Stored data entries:
********************
-- ==== Sys2Proof/Tests/Slice0.lean ====
section
/-! SUPPORT. The model's own tests: ill-formed terms, words written out from 30_encoding.md R110 and R115, single steps
with results from 95_test_vectors.md, and for each obligation with hypotheses a state and operands that meet them. -/

namespace Sys2Proof.Machine.Tests
open Sys2Proof Sys2Proof.Machine

/-! ### Well-formedness: the two fallback rows reject the addresses that have a row of their own (R115) -/

theorem test_wellFormed_rdNoData : (Instr.rdNoData 0xFF10).wellFormed = false ∧
    (Instr.rdNoData 0xFF3F).wellFormed = false ∧ (Instr.rdNoData 0xFF0F).wellFormed = true := by decide

theorem test_wellFormed_wrNoData : (Instr.wrNoData 0xFF10 0).wellFormed = false ∧
    (Instr.wrNoData 0xFF3F 0xFF).wellFormed = false ∧ (Instr.wrNoData 0xFF40 0).wellFormed = true := by decide

/-! ### Decoding: op, A and D of each row, bit by bit (R110, R115) -/

theorem test_decode_pulse1 :
    decode (0b00#2 ++ 0b1111111100010000#16 ++ 0b00000000#8) = .ok .rdNr10 ∧
    decode (0b01#2 ++ 0b1111111100010000#16 ++ 0b00010001#8) = .ok (.wrNr10 0x11) ∧
    decode (0b00#2 ++ 0b1111111100010001#16 ++ 0b00000000#8) = .ok .rdNr11 ∧
    decode (0b01#2 ++ 0b1111111100010001#16 ++ 0b10000000#8) = .ok (.wrNr11 0x80) ∧
    decode (0b00#2 ++ 0b1111111100010010#16 ++ 0b00000000#8) = .ok .rdNr12 ∧
    decode (0b01#2 ++ 0b1111111100010010#16 ++ 0b11110000#8) = .ok (.wrNr12 0xF0) ∧
    decode (0b00#2 ++ 0b1111111100010011#16 ++ 0b00000000#8) = .ok .rdNr13 ∧
    decode (0b01#2 ++ 0b1111111100010011#16 ++ 0b11111111#8) = .ok (.wrNr13 0xFF) ∧
    decode (0b00#2 ++ 0b1111111100010100#16 ++ 0b00000000#8) = .ok .rdNr14 ∧
    decode (0b01#2 ++ 0b1111111100010100#16 ++ 0b10000100#8) = .ok (.wrNr14 0x84) := by decide

theorem test_decode_pulse2 :
    decode (0b00#2 ++ 0b1111111100010101#16 ++ 0b00000000#8) = .ok .rdNr20 ∧
    decode (0b01#2 ++ 0b1111111100010101#16 ++ 0b00010001#8) = .ok (.wrNr20 0x11) ∧
    decode (0b00#2 ++ 0b1111111100010110#16 ++ 0b00000000#8) = .ok .rdNr21 ∧
    decode (0b01#2 ++ 0b1111111100010110#16 ++ 0b10000000#8) = .ok (.wrNr21 0x80) ∧
    decode (0b00#2 ++ 0b1111111100010111#16 ++ 0b00000000#8) = .ok .rdNr22 ∧
    decode (0b01#2 ++ 0b1111111100010111#16 ++ 0b11110000#8) = .ok (.wrNr22 0xF0) ∧
    decode (0b00#2 ++ 0b1111111100011000#16 ++ 0b00000000#8) = .ok .rdNr23 ∧
    decode (0b01#2 ++ 0b1111111100011000#16 ++ 0b11111111#8) = .ok (.wrNr23 0xFF) ∧
    decode (0b00#2 ++ 0b1111111100011001#16 ++ 0b00000000#8) = .ok .rdNr24 ∧
    decode (0b01#2 ++ 0b1111111100011001#16 ++ 0b10000100#8) = .ok (.wrNr24 0x84) := by decide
********************
▸ Activity
Return all data verbatim.

▸ Task solution
-- ==== Sys2Proof/Tests/Slice0.lean ====
section
/-! SUPPORT. The model's own tests: ill-formed terms, words written out from 30_encoding.md R110 and R115, single steps
with results from 95_test_vectors.md, and for each obligation with hypotheses a state and operands that meet them. -/

namespace Sys2Proof.Machine.Tests
open Sys2Proof Sys2Proof.Machine

/-! ### Well-formedness: the two fallback rows reject the addresses that have a row of their own (R115) -/

theorem test_wellFormed_rdNoData : (Instr.rdNoData 0xFF10).wellFormed = false ∧
    (Instr.rdNoData 0xFF3F).wellFormed = false ∧ (Instr.rdNoData 0xFF0F).wellFormed = true := by decide

theorem test_wellFormed_wrNoData : (Instr.wrNoData 0xFF10 0).wellFormed = false ∧
    (Instr.wrNoData 0xFF3F 0xFF).wellFormed = false ∧ (Instr.wrNoData 0xFF40 0).wellFormed = true := by decide

/-! ### Decoding: op, A and D of each row, bit by bit (R110, R115) -/

theorem test_decode_pulse1 :
    decode (0b00#2 ++ 0b1111111100010000#16 ++ 0b00000000#8) = .ok .rdNr10 ∧
    decode (0b01#2 ++ 0b1111111100010000#16 ++ 0b00010001#8) = .ok (.wrNr10 0x11) ∧
    decode (0b00#2 ++ 0b1111111100010001#16 ++ 0b00000000#8) = .ok .rdNr11 ∧
    decode (0b01#2 ++ 0b1111111100010001#16 ++ 0b10000000#8) = .ok (.wrNr11 0x80) ∧
    decode (0b00#2 ++ 0b1111111100010010#16 ++ 0b00000000#8) = .ok .rdNr12 ∧
    decode (0b01#2 ++ 0b1111111100010010#16 ++ 0b11110000#8) = .ok (.wrNr12 0xF0) ∧
    decode (0b00#2 ++ 0b1111111100010011#16 ++ 0b00000000#8) = .ok .rdNr13 ∧
    decode (0b01#2 ++ 0b1111111100010011#16 ++ 0b11111111#8) = .ok (.wrNr13 0xFF) ∧
    decode (0b00#2 ++ 0b1111111100010100#16 ++ 0b00000000#8) = .ok .rdNr14 ∧
    decode (0b01#2 ++ 0b1111111100010100#16 ++ 0b10000100#8) = .ok (.wrNr14 0x84) := by decide

theorem test_decode_pulse2 :
    decode (0b00#2 ++ 0b1111111100010101#16 ++ 0b00000000#8) = .ok .rdNr20 ∧
    decode (0b01#2 ++ 0b1111111100010101#16 ++ 0b00010001#8) = .ok (.wrNr20 0x11) ∧
    decode (0b00#2 ++ 0b1111111100010110#16 ++ 0b00000000#8) = .ok .rdNr21 ∧
    decode (0b01#2 ++ 0b1111111100010110#16 ++ 0b10000000#8) = .ok (.wrNr21 0x80) ∧
    decode (0b00#2 ++ 0b1111111100010111#16 ++ 0b00000000#8) = .ok .rdNr22 ∧
    decode (0b01#2 ++ 0b1111111100010111#16 ++ 0b11110000#8) = .ok (.wrNr22 0xF0) ∧
    decode (0b00#2 ++ 0b1111111100011000#16 ++ 0b00000000#8) = .ok .rdNr23 ∧
    decode (0b01#2 ++ 0b1111111100011000#16 ++ 0b11111111#8) = .ok (.wrNr23 0xFF) ∧
    decode (0b00#2 ++ 0b1111111100011001#16 ++ 0b00000000#8) = .ok .rdNr24 ∧
    decode (0b01#2 ++ 0b1111111100011001#16 ++ 0b10000100#8) = .ok (.wrNr24 0x84) := by decide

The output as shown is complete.